着ている肌着も吐瀉物で汚れており、とても客を迎えられる状態ではない。


「止めなかった俺も悪いんだが……。どうしたもんかな」


「うぅ……。頭が……。あ、ドルプさん……おはようご……ざいます」


「おっ起きたかクラス。お前に客だぞ。ここは俺がなんとかするからお前は風呂に入って着替えろ」


「ふぇ? 着替える?」


クラスは自分の肌着を見て、嫌な顔をする。


「……すいません。お言葉に甘えます」


ふらつきながらも風呂場へ向かっていく。


クラスは脱衣場で脱ぎ捨てた服を、湯を張った桶に指でつまんで入れてから風呂に入った。


もちろん風呂の湯は冷めていて、水とまではいかないがどうにも微妙な温度だ。


(うぅ~頭が痛い。胸もむかつく。早いとこなんとかすべぇ)


クラスは自分自身を右クリックで選択し、メニューから『バージョン管理システム』内の『ログ表示』を選択した。







クラスは万が一のために自分の生体コピーを毎日行っている。


今では、ついでにとドルプやイネアなど仲の良い者達の生体コピーも、彼らに出会うたびに行っていた。


いつしかクリップボードを埋め尽くす生体コピーの山。


生体コピーは日毎に増えていく為、とても管理できない数に膨れ上がっていった。


なんとかせねばと思っていたクラスは、『統合開発環境』と同じように、コンテキストメニューの中に

『バージョン管理システム』があることに気付く。


クラスは早速リポジトリを作り、クリップボードオブジェクトを次々とチェックインしていった。

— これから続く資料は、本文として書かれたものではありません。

-- ==== Sys2Proof/Machine/Pixels.lean ====
section
/-!
DEFINITION. Pixel arithmetic of the vision engine: unpacking, demosaic, depth, colour, warp, resize, pyramid and
quantisation (R230 to R236, R241 to R249, R258).
-/

namespace Sys2Proof.Machine

open Sys2Proof

/-! ### Images -/

/-- A plane of samples. -/
structure Img where
  w : Nat
  h : Nat
  px : Array (Array Int)

def Img.make (w h : Nat) (f : Nat → Nat → Int) : Img :=
  ⟨w, h, (Array.range h).map fun y => (Array.range w).map fun x => f x y⟩

/-- The sample at (x, y), or `fill` outside. -/
def Img.at_ (m : Img) (fill : Int) (x y : Int) : Int :=
  if 0 ≤ x ∧ x < m.w ∧ 0 ≤ y ∧ y < m.h then (m.px.getD y.toNat #[]).getD x.toNat fill else fill

/-! ### Stream stage (R230 to R236) -/

/-- Samples a line of a stream carries. -/
def lineLen (e : List Byte) : Nat := if strKind e = 2 then 2 * strW e else strW e

/-- The 16-bit value of a sample as it arrives (R231). -/
def unpackSample (dt v : Nat) : Nat :=
  (match dt with
   | 0x2A | 0x1E => v * 256
   | 0x2B => v * 64
   | 0x2C => v * 16
   | 0x2D => v * 4
   | _ => v) % 65536

/-- The plane of a position of a colour filter array. -/
def cfaPlane (e : List Byte) (x y : Nat) : Nat := let k := 4 * (y % 4) + x % 4; bits (field e 0x10 4) (2 * k + 1) (2 * k)

/-- Black level and gain of plane `p` (R231). -/
def levelGain (e : List Byte) (p v : Nat) : Nat :=
  min 65535 (((v - field e (0x14 + 2 * p) 2) * field e (0x1C + 2 * p) 2 + 2048) / 4096)

/-- Line `y` of a stream after R231: cut or filled to its length. -/
def correctLine (e : List Byte) (y : Nat) (line : List Nat) : List Nat :=
  let n := lineLen e
  let l := line.take n ++ List.replicate (n - line.length) 0
  (l.zip (List.range n)).map fun p =>
    let v := unpackSample (field e 3 1) p.1
    match strKind e with
    | 0 => levelGain e 3 v
    | 1 => levelGain e (cfaPlane e p.2 y) v
    | 2 => if p.2 % 2 = 1 then levelGain e 0 v else v
    | _ => levelGain e 0 v

/-- A position mirrored about the edge pixels of `n`. -/
def mirror (n : Nat) (x : Int) : Nat := if x < 0 then (-x).toNat else if (n : Int) ≤ x then (2 * (n : Int) - 2 - x).toNat else x.toNat

/-- Sum and number of the samples of plane `p` in the centred square of side 2r + 1. -/
def cfaSum (e : List Byte) (m : Img) (p x y r : Nat) : Int × Nat :=
  let d := (List.range (2 * r + 1)).map fun (i : Nat) => ((i : Nat) : Int) - r
  (d.flatMap fun dy => d.map fun dx => (dx, dy)).foldl (fun (a : Int × Nat) q =>
    let x' := mirror m.w (x + q.1)
    let y' := mirror m.h (y + q.2)
    if cfaPlane e x' y' = p then (a.1 + m.at_ 0 x' y', a.2 + 1) else a) (0, 0)

/-- Plane `p` of a colour filter array at a pixel (R232).  A plane with no position in the array has no stated value. -/
def cfaValue (e : List Byte) (m : Img) (p x y : Nat) : Int :=
  if cfaPlane e x y = p then m.at_ 0 x y else
  let a := cfaSum e m p x y 1
  let b := cfaSum e m p x y 2
  if a.2 ≠ 0 then (a.1 + a.2 / 2) / a.2
  else if b.2 ≠ 0 then (b.1 + b.2 / 2) / b.2
  else (Config.openSample p x y % 65536 : Nat)

/-- Planes 0 to 3 of a frame after the stream stage (R232, R233). -/
def streamPlanes (e : List Byte) (rows : List (List Nat)) : List Img :=
  let w := strW e
  let h := strH e
  let a : Array (Array Int) := (rows.map fun (r : List Nat) => (r.map fun (v : Nat) => (v : Int)).toArray).toArray
  let raw : Img := ⟨lineLen e, h, a⟩
  let zero := Img.make w h fun _ _ => 0
  match strKind e with
  | 0 => [zero, zero, zero, raw]
  | 1 =>
    let n := Img.make w h (cfaValue e raw 3)
    let plane := fun p => Img.make w h fun x y =>
      max 0 (cfaValue e raw p x y - ((field e (0x24 + 2 * p) 2 : Nat) * n.at_ 0 x y + 8192) / 16384)
    [plane 0, plane 1, plane 2, n]
  | _ =>
    [Img.make w h fun x y => raw.at_ 0 (2 * x + 1 : Nat) y, Img.make w h fun x y => raw.at_ 0 (4 * (x / 2) : Nat) y,
     Img.make w h fun x y => raw.at_ 0 (4 * (x / 2) + 2 : Nat) y, zero]

/-! ### Depth (R235, R236) -/

/-- atan of a fixed-point value in [0, 1], with 192 fraction bits: halved three times, then its series. -/
def atanFix (t : Nat) : Nat :=
  let half := fun (t : Nat) => t * fixOne / (fixOne + isqrt ((fixOne * fixOne + t * t)))
  let t := half (half (half t))
  let t2 := t * t / fixOne
  8 * ((List.range 60).foldl (fun (a : Int × Nat) i =>
    (a.1 + (if i % 2 = 0 then 1 else -1) * ((a.2 / (2 * i + 1) : Nat) : Int), a.2 * t2 / fixOne)) (0, t)).1.toNat

/-- 2π with 192 fraction bits. -/
def fixTau : Nat := 8 * atanFix fixOne

/-- The angle of (I, Q) as a fraction of a turn, floored to units of 2^−16, and whether it is exact. -/
def angleUnits (i q : Int) : Nat × Bool :=
  let a := i.natAbs
  let b := q.natAbs
  let exact := decide (a = 0 ∨ b = 0 ∨ a = b)
  -- angle within the first quadrant, in units of 2^-16 turn with 192 fraction bits
  let first := if b ≤ a then (if a = 0 then 0 else atanFix (b * fixOne / a) * 65536 * fixOne / fixTau)
               else 16384 * fixOne - atanFix (a * fixOne / b) * 65536 * fixOne / fixTau
  let first := if exact then (if b = 0 then 0 else if a = 0 then 16384 * fixOne else 8192 * fixOne) else first
  let turn := 65536 * fixOne
  let ang := if 0 ≤ i then (if 0 ≤ q then first else turn - first) else if 0 ≤ q then turn / 2 - first else turn / 2 + first
  (ang / fixOne % 65536, exact)

/-- φ of a pixel, within ±2 units of the exact angle; any value where the spec's angle does not exist. -/
def tofPhase (i q : Int) : Nat :=
  let r := angleUnits i q
  let off := Config.tofOffset ((i + 65536).toNat * 2 ^ 18 + (q + 65536).toNat) 0
  if i = 0 ∧ q = 0 then (off % 65536).toNat
  else (((r.1 : Int) + clampInt (if r.2 then -2 else -1) 2 off) % 65536).toNat

/-- DEPTH before validity: the exact value is φ′ × 4000 × c ÷ (65,536 × 2 × f), and the result lies within 1 unit of it. -/
def tofDepth (phi fmod : Nat) : Nat :=
  let num := phi * 4000 * 299792458
  let den := 65536 * 2 * fmod * 100000
  let lo := num / den
  min 65535 ((lo : Int) + clampInt (if num % den = 0 then -1 else 0) 1 (Config.tofOffset phi (1 + fmod))).toNat

/-- DEPTH, AMPL and saturation of a pixel from its four phases. -/
def tofPixel (e : List Byte) (a0 a1 a2 a3 : Int) : Nat × Nat × Bool :=
  let i := a0 - a2
  let q := a3 - a1
  let ampl := min 65535 (isqrt (i * i + q * q).toNat / 2)
  let sat := decide ((field e 0x30 2 : Int) ≤ max (max a0 a1) (max a2 a3))
  let phi := (tofPhase i q + 65536 - field e 0x2C 2) % 65536
  (if ampl < field e 0x2E 2 ∨ sat then 0 else tofDepth phi (field e 0x2A 2), ampl, sat)

/-! ### Sampling (R244, R245) -/

/-- A bilinear sample at (nx ÷ dx, ny ÷ dy), fractions to 12 bits. -/
def Img.bilinear (m : Img) (fill nx : Int) (dx : Nat) (ny : Int) (dy : Nat) : Int :=
  let x := nx / dx
  let y := ny / dy
  let fx := nx % dx * 4096 / dx
  let fy := ny % dy * 4096 / dy
  let r := fun (y : Int) => m.at_ fill x y * (4096 - fx) + m.at_ fill (x + 1) y * fx
  (r y * (4096 - fy) + r (y + 1) * fy + 2 ^ 23) / 2 ^ 24

/-- Pixels that output `x` of an area resize from `n` to `r` covers, each with its weight of 12 bits. -/
def areaWeights (n r x : Nat) : List (Nat × Nat) :=
  let a := x * n
  let b := (x + 1) * n
  (List.range (ceilDiv b r - a / r)).map fun k =>
    let i := a / r + k
    (i, (min b ((i + 1) * r) - max a (i * r)) * 4096 / r)

/-- Resize of the window at (ox, oy) of `wi` × `hi` pixels to `wr` × `hr`: 0 nearest, 1 bilinear, 2 area (R245). -/
def Img.resize (m : Img) (fill : Int) (mode : Nat) (ox oy : Int) (wi hi wr hr : Nat) : Img :=
  match mode with
  | 0 => Img.make wr hr fun x y =>
      m.at_ fill (ox + ((2 * x + 1) * wi / (2 * wr) : Nat)) (oy + ((2 * y + 1) * hi / (2 * hr) : Nat))
  | 1 => Img.make wr hr fun x y =>
      m.bilinear fill (ox * (2 * wr : Nat) + ((2 * x + 1) * wi : Nat) - wr) (2 * wr)
        (oy * (2 * hr : Nat) + ((2 * y + 1) * hi : Nat) - hr) (2 * hr)
  | _ => Img.make wr hr fun x y =>
      let ws := areaWeights wi wr x
      let hs := areaWeights hi hr y
      let r := hs.foldl (fun (a : Int × Nat) q => ws.foldl (fun (a : Int × Nat) p =>
        (a.1 + (p.2 * q.2 : Nat) * m.at_ fill (ox + p.1) (oy + q.1), a.2 + p.2 * q.2)) a) (0, 0)
      (2 * r.1 + r.2) / (2 * r.2 : Nat)

/-! ### Channels (R241 to R248) -/

/-- CROP window: X, Y, W, H. -/
structure Crop where
  x : Nat
  y : Nat
  w : Nat
  h : Nat
  deriving DecidableEq, Repr

def chanCrop (c : List Byte) : Crop := ⟨field c 4 2, field c 6 2, field c 8 2, field c 10 2⟩
/-- A signed field of a byte string. -/
def sfield (b : List Byte) (o n : Nat) : Int := signed (8 * n) (field b o n)

/-- A value through a gamma table of 257 entries of 2 bytes. -/
def gammaValue (t : List Byte) (v : Int) : Int :=
  let i := v.toNat / 256
  let a := (field t (2 * i) 2 : Int)
  a + (((field t (2 * i + 2) 2 : Int) - a) * (v % 256) + 128) / 256

/-- Candidate plane `p` at a pixel: matrix and gamma (R243).  `yuv` says that the source is a YUV stream. -/
def candidate (c : List Byte) (yuv : Bool) (gamma : Option (List Byte)) (planes : List Img) (p x y : Nat) : Int :=
  let px := fun (k : Nat) => (match planes[k]? with | some m => m.at_ 0 x y | none => 0)
  let xj := fun (k : Nat) => if yuv && k != 0 then px k - 32768 else px k
  let v :=
    if p < 3 ∧ bit (field c 0x46 1) 0 then
      let sum := ((List.range 3).map fun j => sfield c (0x34 + 2 * (3 * p + j)) 2 * xj j).sum
      min 65535 (max 0 ((sum + 2048) / 4096 + sfield c (0x48 + 2 * p) 2))
    else px p
  match gamma with
  | some t => gammaValue t v
  | none => v

/-- A grid block as line memory holds it: columns, shift and the bytes of its nodes. -/
structure GridMap where
  cols : Nat
  gs : Nat
  nodes : List Byte

/-- A node's coordinate, with 8 fraction bits. -/
def GridMap.node (g : GridMap) (i j o : Nat) : Int := sfield g.nodes (8 * (j * g.cols + i) + o) 4

/-- A source coordinate of a grid at (u, v), over 2^(8 + 2 GS). -/
def GridMap.coord (g : GridMap) (u v o : Nat) : Int :=
  let n := 2 ^ g.gs
  let i := u / n
  let j := v / n
  let fu : Int := (u % n : Nat)
  let fv : Int := (v % n : Nat)
  (g.node i j o * (n - fu) + g.node (i + 1) j o * fu) * (n - fv) +
    (g.node i (j + 1) o * (n - fu) + g.node (i + 1) (j + 1) o * fu) * fv

/-- The warp output of a plane (R244). -/
def warpOut (c : List Byte) (crop : Crop) (grid : GridMap) (m : Img) : Img :=
  let fill : Int := field c 0x62 2
  Img.make crop.w crop.h fun x y =>
    let u := crop.x + x
    let v := crop.y + y
    let af := fun (k : Nat) => sfield c (0x10 + 4 * k) 4
    match field c 0x0C 1 with
    | 0 => m.at_ fill u v
    | 1 => m.bilinear fill (af 0 * u + af 1 * v + af 2) 65536 (af 3 * u + af 4 * v + af 5) 65536
    | _ => m.bilinear fill (grid.coord u v 0) (2 ^ (8 + 2 * grid.gs)) (grid.coord u v 4) (2 ^ (8 + 2 * grid.gs))

/-- Flip, then rotate clockwise (R246). -/
def flipRot (c : List Byte) (m : Img) : Img :=
  let f := field c 3 1
  let a := Img.make m.w m.h fun x y =>
    m.at_ 0 (if bit f 2 then m.w - 1 - x else x : Nat) (if bit f 3 then m.h - 1 - y else y : Nat)
  match chanRot c with
  | 0 => a
  | 1 => Img.make a.h a.w fun x y => a.at_ 0 y (a.h - 1 - x : Nat)
  | 2 => Img.make a.w a.h fun x y => a.at_ 0 (a.w - 1 - x : Nat) (a.h - 1 - y : Nat)
  | _ => Img.make a.h a.w fun x y => a.at_ 0 (a.w - 1 - y : Nat) x

/-- The levels of a pyramid above one (R247). -/
def pyramid (fill : Int) : List (Nat × Nat) → Img → List Img
  | [], _ => []
  | (w, h) :: l, m => let n := m.resize fill 2 0 0 m.w m.h w h; n :: pyramid fill l n

/-- A quantised output (R248). -/
def quantise (c : List Byte) (k : Nat) (v : Int) : List Byte :=
  let dt := field c 0x32 1
  let sh := field c 0x58 1
  let h : Int := if sh = 0 then 0 else 2 ^ (sh - 1)
  let q := (v * (field c (0x50 + 2 * k) 2 : Nat) + h) / 2 ^ sh + sfield c (0x5A + 2 * k) 2
  let b := 8 * visBytes dt
  leBytes (visBytes dt) (unsigned b (if dt % 2 = 0 then clampInt 0 (2 ^ b - 1) q else clampInt (-(2 ^ (b - 1))) (2 ^ (b - 1) - 1) q))

/-- The bytes of a level, from its output planes. -/
def levelBytes (c : List Byte) (w h : Nat) (planes : List Img) : List Byte :=
  let pad := List.replicate ((field c 0x33 1 - planes.length) * visBytes (field c 0x32 1)) 0#8
  (List.range h).flatMap fun (y : Nat) => (List.range w).flatMap fun (x : Nat) =>
    ((planes.zip (List.range planes.length)).flatMap fun p => quantise c p.2 (p.1.at_ 0 x y)) ++ pad

/-- The planes that a channel selects. -/
def chanPlanes (c : List Byte) : List Nat := (List.range (field c 0x30 1)).map fun k => bits (field c 0x31 1) (2 * k + 1) (2 * k)

/-- Byte strings each at the next 64 B boundary. -/
def align64 (bs : List Byte) : List Byte := bs ++ List.replicate ((64 - bs.length % 64) % 64) 0#8

/-- The data of a channel's item: its levels (R242 to R248). -/
def channelData (c : List Byte) (yuv : Bool) (crop : Crop) (gamma : Option (List Byte)) (grid : GridMap) (planes : List Img) :
    List Byte :=
  let fill : Int := field c 0x62 2
  let (wr, hr) := chanSize c
  let levels := chanLevels c
  let src := planes.headD ⟨0, 0, #[]⟩
  let outs := (chanPlanes c).map fun p =>
    let cand := Img.make src.w src.h (candidate c yuv gamma planes p)
    let m := flipRot c ((warpOut c crop grid cand).resize fill (field c 0x2C 1) 0 0 crop.w crop.h wr hr)
    m :: pyramid fill levels.tail m
  let data := (List.range levels.length).map fun k =>
    let (w, h) := levels.getD k (0, 0)
    levelBytes c w h (outs.map fun l => l.getD k ⟨0, 0, #[]⟩)
  data.dropLast.flatMap align64 ++ data.getLastD []

/-! ### The known-answer pattern (R249) -/

/-- `n` 16-bit outputs of the LFSR. -/
def visLfsrWords : Nat → Nat → List Nat
  | 0, _ => []
  | n + 1, s => let r := lfsrBits 16 s; r.1 :: visLfsrWords n r.2

/-- The checksum that a channel's settings give over the pattern. -/
def chanKat (c : List Byte) (yuv : Bool) (gamma : Option (List Byte)) : Nat :=
  let l := (visLfsrWords 4096 0xACE1).toArray
  let planes := (List.range 4).map fun p => Img.make 64 16 fun x y => (l.getD (4 * (64 * y + x) + p) 0 : Nat)
  let outs := (chanPlanes c).map fun p =>
    (Img.make 64 16 (candidate c yuv gamma planes p)).resize (field c 0x62 2 : Nat) (field c 0x2C 1) 0 0 64 16 32 8
  crc32 (levelBytes c 32 8 outs)

end Sys2Proof.Machine
end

リポジトリの中には、もちろんクラス自身の生体コピーも世代管理されている。







クラスは、コミット履歴を表示するログ表示ツリーをスクロールさせていく。


(これでいいか……)


スクロールを止め、何日か前にコミットした生体コピーを選択した。


コミットコメント欄には"うんこすっきり"と書かれている。


選択した生体コピーに右クリックを行い、『このバージョンに戻す』を選択すると、瞬時にクラスの体調は"うんこすっきり"だった状態へ復元された。


(よーし。頭痛もむかつきも消えたな。……あ)


ふと見た備え付けの鏡に写ったのは髭面の男。


(格好つけようと思って伸ばしてた時のやつだ……)


「おい! 客が待ってんだぞ! 早く出ろ!」


ドルプが大声でクラスを呼ぶ。


(おっと。客がいるんだったな。それにしてもやけに外が騒がしいな……)


クラスは髭を剃るのを諦めて、風呂を出て自分の部屋に戻る。そして着替えると客が待っているであろうドアへと向かった。








「はーい。どちら様?」


ガチャリとドアを開けたクラスが見たのは、見覚えの無い1人の女性だった。


(おおぅ……なんつー美人さんだ。前に行ったキャバクラのNo1なんか足元にも及ばねぇ!)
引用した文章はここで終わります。